Edited by Giulio Azzolini and Fulvia Giachetti
‘Neoliberalism’ and ‘globalisation’ are highly polysemic words, to the point that it is reasonable to assume that their association increases their vagueness. One of the wagers in this issue of ‘Polemos’ is that, squeezed together, the two categories can instead clarify each other. The idea of ‘neo-liberal globalisation’, in fact, suggests the opportunity to recognise in the process of economic, political, social and cultural integration, which has developed in recent decades, a rather determinate philosophy of government. This syntagma thus establishes a theoretical-political field within which to discuss a set of relevant issues of our time.

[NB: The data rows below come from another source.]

/-- The three indirect modes read little-endian pointers; zero-page pointers wrap in page zero, the JMP pointer does not
wrap in its page. Derived: 40_step_and_addressing.md R120, R121, R122, 92_eei_decisions.md D8, D9. Rests on the
spec's own decisions D8 and D9. -/
def Obligations.IndirectModesFollowLittleEndianPointers : Prop :=
  ∀ (b1 : Byte) (w : Addr) (s : State),
    (∃ p : Addr, resolve (.indirect w) s = { operand := none, zp := none, offset := none, address := some p } ∧
      p.toNat = (s.mem.read ((w.toNat + 1) % 65536)).toNat * 256 + (s.mem.read w.toNat).toNat) ∧
    (∃ p : Addr, resolve (.memory (.indexedIndirectX b1)) s =
        { operand := some (busRead s p), zp := some b1, offset := none, address := some p } ∧
      p.toNat = (s.mem.read ((b1.toNat + s.x.toNat + 1) % 256)).toNat * 256 +
        (s.mem.read ((b1.toNat + s.x.toNat) % 256)).toNat) ∧
    (∃ p : Addr, resolve (.memory (.indirectIndexedY b1)) s =
        { operand := some (busRead s p), zp := some b1, offset := none, address := some p } ∧
      p.toNat = ((s.mem.read ((b1.toNat + 1) % 256)).toNat * 256 + (s.mem.read b1.toNat).toNat + s.y.toNat) % 65536)

/-- LDA, LDX, LDY copy the operand byte to their register and set Z and N from it; nothing else changes. Stated: R140,
R141, R142. Constructors: ldaImmediate, ldaZeroPage, ldaZeroPageX, ldaAbsolute, ldaAbsoluteX, ldaAbsoluteY,
ldaIndexedIndirectX, ldaIndirectIndexedY, ldxImmediate, ldxZeroPage, ldxZeroPageY, ldxAbsolute, ldxAbsoluteY,
ldyImmediate, ldyZeroPage, ldyZeroPageX, ldyAbsolute, ldyAbsoluteX. -/
def Obligations.LoadsWriteRegisterZeroAndNegative : Prop :=
  ∀ (i : Instr) (s : State),
    (i.mnemonic = .lda →
      (i.operand.mode, i.opcode) ∈ ([(.immediate, 0xA9), (.zeroPage, 0xA5), (.zeroPageX, 0xB5), (.absolute, 0xAD),
        (.absoluteX, 0xBD), (.absoluteY, 0xB9), (.indexedIndirectX, 0xA1),
        (.indirectIndexedY, 0xB1)] : List (Mode × Byte)) ∧
      handlerAccesses i s = [] ∧ ∃ v : Byte, (resolve i.operand s).operand = some v ∧
        exec i s = .next { s with
          a := v, flags := { s.flags with z := v == 0, n := v.getLsbD 7 },
          pc := s.pc + BitVec.ofNat 16 i.length, answer := some (.executed i.opcode) }) ∧
    (i.mnemonic = .ldx →
      (i.operand.mode, i.opcode) ∈ ([(.immediate, 0xA2), (.zeroPage, 0xA6), (.zeroPageY, 0xB6), (.absolute, 0xAE),
        (.absoluteY, 0xBE)] : List (Mode × Byte)) ∧
      handlerAccesses i s = [] ∧ ∃ v : Byte, (resolve i.operand s).operand = some v ∧
        exec i s = .next { s with
          x := v, flags := { s.flags with z := v == 0, n := v.getLsbD 7 },
          pc := s.pc + BitVec.ofNat 16 i.length, answer := some (.executed i.opcode) }) ∧
    (i.mnemonic = .ldy →
      (i.operand.mode, i.opcode) ∈ ([(.immediate, 0xA0), (.zeroPage, 0xA4), (.zeroPageX, 0xB4), (.absolute, 0xAC),
        (.absoluteX, 0xBC)] : List (Mode × Byte)) ∧
      handlerAccesses i s = [] ∧ ∃ v : Byte, (resolve i.operand s).operand = some v ∧
        exec i s = .next { s with
          y := v, flags := { s.flags with z := v == 0, n := v.getLsbD 7 },
          pc := s.pc + BitVec.ofNat 16 i.length, answer := some (.executed i.opcode) })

The aim of this issue of the journal is to demarcate the boundaries of such a field, clarifying the main contents that give depth to neoliberal globalisation, a recurring but probably still under-theorised expression. In doing so, we intend to shed critical light on a current theoretical and political node: the crisis of the neoliberal global order, which has most recently matured with the Covid-19 pandemic and the war in Ukraine. Are we witnessing a reconfirmation, a rearticulation or the definitive demise of neoliberal globalisation? To answer this question, the issue proposes an itinerary that unfolds in several stages.
The “Essays” section is imagined as a contribution to: outline the theoretical framework of the neo-liberal global governance philosophy, against the backdrop of the modern traditions it reworks, from liberalism to conservatism; reflect on the ways in which this framework, evidently plural and sometimes contradictory, has eventually shaped the main supra-national institutions and influenced the policies of states in relation to the production and reproduction of globalised capitalism, not only in the Euro-Atlantic context; to understand the forms of inequality and oppression associated with the transition to global neoliberalism; to analyse the neoliberal logic of global capital at the regional level; and to reason about how neoliberal globalisation has defined a new experience of space and time, from which an unprecedented ‘contemporaneity of the non-contemporary’ follows.

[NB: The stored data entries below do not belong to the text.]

-- ==== Sys2Proof/Tests/Slice0.lean ====
section
/-! SUPPORT. The model's own tests: the WellFormed smoke test, every row's word, one or two vectors for an instruction,
and, for every statement with hypotheses, a witness that they can be met together. Words come from 30_encoding.md R80,
R88 and R91, expected results from 95_test_vectors.md, none from the model. -/

namespace Sys2Proof.Tests

open Sys2Proof.Machine

/-! Well-formed terms. -/

/-- A documented opcode byte is not an Illegal one: 0xA9 is LDA's. -/
theorem test_illFormed_ill_of_documented_byte : (Instr.ill 0xA9).wellFormed = false := by decide
theorem test_illFormed_ill_of_brk_byte : (Instr.ill 0x00).wellFormed = false := by decide
theorem test_illFormed_ill_of_rti_byte : (Instr.ill 0x40).wellFormed = false := by decide
theorem test_wellFormed_first_and_last_ill : (Instr.ill 0x02).wellFormed = true ∧ (Instr.ill 0xFF).wellFormed = true := by
  decide
theorem test_wellFormed_documented : (Instr.ldaAbsolute 0xFFFF).wellFormed = true := by decide
/-- 30_encoding.md R92: 105 bytes, none twice. -/
theorem test_illegal_bytes_count : illegalOpcodes.length = 105 ∧ illegalOpcodes.Nodup := by decide

/-! Decoding. The operand byte is 0x12; the operand word is stored 0x34 0x12 and reads 0x1234. -/

/-- The one instruction these bytes are, with nothing left over. -/
def decoded (bytes : List Byte) : Option Instr :=
  match decode bytes with
  | .ok (i, []) => some i
  | _ => none

/-- Every word decodes to the instruction beside it. -/
def allDecode (rows : List (List Byte × Instr)) : Bool :=
  rows.all fun row => decide (decoded row.1 = some row.2)

/-- The words of loads and stores. 30_encoding.md R91. -/
theorem test_decode_load_store :
    allDecode
      [([0xA9, 0x12], .ldaImmediate 0x12), ([0xA5, 0x12], .ldaZeroPage 0x12), ([0xB5, 0x12], .ldaZeroPageX 0x12),
       ([0xAD, 0x34, 0x12], .ldaAbsolute 0x1234), ([0xBD, 0x34, 0x12], .ldaAbsoluteX 0x1234),
       ([0xB9, 0x34, 0x12], .ldaAbsoluteY 0x1234), ([0xA1, 0x12], .ldaIndexedIndirectX 0x12),
       ([0xB1, 0x12], .ldaIndirectIndexedY 0x12)] = true ∧
    allDecode
      [([0xA2, 0x12], .ldxImmediate 0x12), ([0xA6, 0x12], .ldxZeroPage 0x12), ([0xB6, 0x12], .ldxZeroPageY 0x12),
       ([0xAE, 0x34, 0x12], .ldxAbsolute 0x1234), ([0xBE, 0x34, 0x12], .ldxAbsoluteY 0x1234),
       ([0xA0, 0x12], .ldyImmediate 0x12), ([0xA4, 0x12], .ldyZeroPage 0x12), ([0xB4, 0x12], .ldyZeroPageX 0x12),
       ([0xAC, 0x34, 0x12], .ldyAbsolute 0x1234), ([0xBC, 0x34, 0x12], .ldyAbsoluteX 0x1234)] = true ∧
    allDecode
      [([0x85, 0x12], .staZeroPage 0x12), ([0x95, 0x12], .staZeroPageX 0x12),
       ([0x8D, 0x34, 0x12], .staAbsolute 0x1234), ([0x9D, 0x34, 0x12], .staAbsoluteX 0x1234),
       ([0x99, 0x34, 0x12], .staAbsoluteY 0x1234), ([0x81, 0x12], .staIndexedIndirectX 0x12),
       ([0x91, 0x12], .staIndirectIndexedY 0x12), ([0x86, 0x12], .stxZeroPage 0x12),
       ([0x96, 0x12], .stxZeroPageY 0x12), ([0x8E, 0x34, 0x12], .stxAbsolute 0x1234)] = true ∧
    allDecode
      [([0x84, 0x12], .styZeroPage 0x12), ([0x94, 0x12], .styZeroPageX 0x12),
       ([0x8C, 0x34, 0x12], .styAbsolute 0x1234)] = true := by decide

The “Materials” section will host the translation of documents of primary importance for understanding some of the main theoretical models of neoliberal globalisation, investigating, with the help of introductory notes, the regularities, but also the variations, tensions and contradictions of the case.
The ‘Figures’ section aims to investigate the main moments of crisis of the neoliberal order: the contestations from below by the no- and alter-globalist movements, from the Seattle movement to that of Porto Alegre and beyond; its ‘strange undeath’, after the great recession that broke out on Wall Street in 2007-8 and then spread to Europe; the rise to power, in the West and beyond, of a conservative right wing seemingly opposed to the neo-liberal model; the outbreak of the Covid-19 pandemic and the war in Ukraine, which urgently re-emphasise the questioning of the geopolitical dimension of globalisation.
The last section ‘Perspectives’ questions the future scenarios opened up by the events investigated in the previous section. Will neoliberalism persist by virtue of its capacity for ‘resilience’? Will deglobalisation take place in the context of a new Cold War? Will a neo-Keynesian globalisation model assert itself, which at the national level will be reflected in neo-statism? What are the main scenarios of the struggle against neoliberalism? Is it possible to imagine not only a post-neoliberal, but also a post-capitalist order? How can such a transition take place? With which cultures, which institutions, which technologies?
Through the briefly outlined path, the issue of ‘Polemos’ Neoliberal Globalisation and its Crisis aims to focus on a crucial problem of the present. Analysing the general logic and the concrete and particular junctures of an abstraction that is perhaps heuristically useful, albeit at first approximate level, an attempt will be made to interrogate the current form of the world-system, obviously without any pretension of providing an exhaustive picture or even less of offering a totalising interpretative key.
Submission Instructions:
Articles, up to a maximum of 40,000 characters (including spaces), accompanied by an abstract of 1,000 characters (in Italian and English), must be submitted by 30 June 2023 (in one of the following formats: .doc, .docx, .odt) to the e-mail address cfp@rivistapolemos.it. Please send articles and abstracts in a single document that is suitable for anonymous review. Contributions directly relevant to the suggested lines of research are particularly welcome. Articles concerning areas related to the topic will also be considered. Contributions in Italian, English, French, German and Spanish are accepted.